Gegen diesen Bescheid richtet sich die vorliegende Beschwerde.

Die belangte Behörde legte die Akten des Verwaltungsverfahrens vor und erstattete eine Gegenschrift mit dem Antrag, die Beschwerde kostenpflichtig abzuweisen.

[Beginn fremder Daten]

-- ==== Sys2Proof/Machine/Attention.lean ====
section
/-!
DEFINITION. Captures and attention: GATHB, ATTN with its retirement, ATEDRAIN and ATBOUND (15 R366 to R372; 06 R164 to R178; 07 R199).
-/
namespace Sys2Proof.Machine

/-- A result word (15 R364). -/
def resWord (code detail hi : Nat) : Word := w64 (hi % 2 ^ 32 * 2 ^ 32 + detail % 256 * 256 + code)

/-! ## GATHB (15 R366, R367) -/

/-- A provisional slot is seen by the current thread: lane j sees those of lanes 0 to j of its loop (07 R199). -/
def State.seesSlot (s : State) (x : SlotRec) : Bool :=
  !x.prov ||
  (match x.ix, s.loopOf with
   | some (u, i), some (l, _) => s.me.looping && u == s.me.agent && i / Nat.max l.appn 1 ≤ s.me.laneIndex
   | _, _ => false)

/-- Captures a block: its attention set with positions and WPOS words (06 R161, R167). A WMASK bit of a token that stood in a
slot before does not count for the token that EDINS put there (05 R137). [DEDUCED, log 90] -/
def State.captureOf (s : State) (c : Ctx) (layer : Nat) (e : Word) (r : KRec) : Captured :=
  let area (slot : Nat) : Nat := r.cur c.siltlg (c.siltOf slot)
  let areas := ((List.range (16 / 2 ^ c.siltlg)).map fun j => b2n ((hdrCur r.hdr).testBit j)).eraseDups
  { cblk := teBlk e, entry := e, va := r.va, cur := hdrCur r.hdr, areas := areas,
    slots := ((c.inBlock (teBlk e)).filter fun x =>
        s.seesSlot x && r.stored (area x.slot) x.slot && x.holds layer s.me.looping).map fun x =>
      (x.slot, c.posOf x, hdrPos r.hdr (area x.slot) x.slot) }

/-- The entries that a GATHB takes, checked in lane order: captured blocks, or the lane that fails with its code. [DEDUCED, log 39] -/
def State.gather (s : State) (v : View) (c : Ctx) (layer pool psize : Nat) : List (Nat × Word) → Vx (Nat × Nat ⊕ List Captured)
  | [] => .ok (.inr [])
  | (k, e) :: t =>
    (s.entryCheck v c c.h layer none e pool psize).bind fun r =>
    match r with
    | .inl code => .ok (.inl (code, k))
    | .inr r => (s.gather v c layer pool psize t).bind fun l => match l with
      | .inl x => .ok (.inl x)
      | .inr l => .ok (.inr (s.captureOf c layer e r :: l))

/-- Blocks in the open capture sets of a vcore, and sets at the attention engine of a cluster. -/
def Thread.sets (t : Thread) : List CapSet := t.caps.toList.filterMap id
def State.vcoreBlocks (s : State) (vu : Nat) : Nat :=
  ((s.threads.filter fun t => t.vu == vu).flatMap Thread.sets).foldl (fun n c => n + c.blocks.length) 0
def State.engineSets (s : State) (cluster : Nat) : Nat :=
  (s.threads.filter fun t => t.core / 16 == cluster).foldl (fun n t => n + t.sets.length) 0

Der Verwaltungsgerichtshof hat in einem gemäß § 12 Abs. 1 Z. 2 VwGG gebildeten Senat erwogen:

Die Beschwerdeführerin erachtet sich ihrem gesamten Vorbringen nach im Recht auf Nichtentziehung ihrer Gewerbeberechtigung verletzt. In Ausführung des so verstandenen Beschwerdepunktes bringt sie vor, die belangte Behörde habe wesentliche Recherchen nicht durchgeführt. "Beispielhaft angegeben" hätte eine Anfrage beim Finanzamt K. ergeben, dass ein beachtlicher Schuldenrückstand von EUR 32.000,-- auf EUR 10.000,-- innerhalb kurzer Zeit durch die alleinige Anstrengung der Beschwerdeführerin habe reduziert werden können. Dies allein sei Nachweis genug, dass sie ihren Zahlungsverpflichtungen nachkomme. Es sei im Interesse der Gläubiger, ihre Forderungen zu 100 % getilgt zu bekommen; eben dies bewerkstellige die Beschwerdeführerin. "Nur beispielhaft angeführt" habe sie ihre Schulden bei einem näher bezeichneten Gläubiger zur Gänze getilgt. Dies schon allein aus dem Grunde, da ihr ansonsten unmittelbar die Delogierung gedroht hätte. Dass sie nicht delogiert worden sei, beweise eindeutig ihre großen, aber auch zielführenden Anstrengungen und Bestrebungen, ihre Schulden abzubauen. Auch habe sie ihre Schulden bei einem weiteren näher genannten Gläubiger zur Gänze getilgt. "Vereinzelt" könne der Formalakt der Einstellung noch nicht durchgeführt worden sein; es sei jedoch für den Nachweis des tatsächlichen Forderungsabbaues nicht ausschlaggebend. Der Vorwurf, sie sei ihrer Mitwirkungspflicht nicht nachgekommen, sei schon dadurch entkräftet, dass sie im Verwaltungsverfahren unvertreten gewesen und ihr eine gewisse behördliche Ausdrucksweise nicht geläufig gewesen sei; sie sei auch nicht zusätzlich informiert oder aufgeklärt worden.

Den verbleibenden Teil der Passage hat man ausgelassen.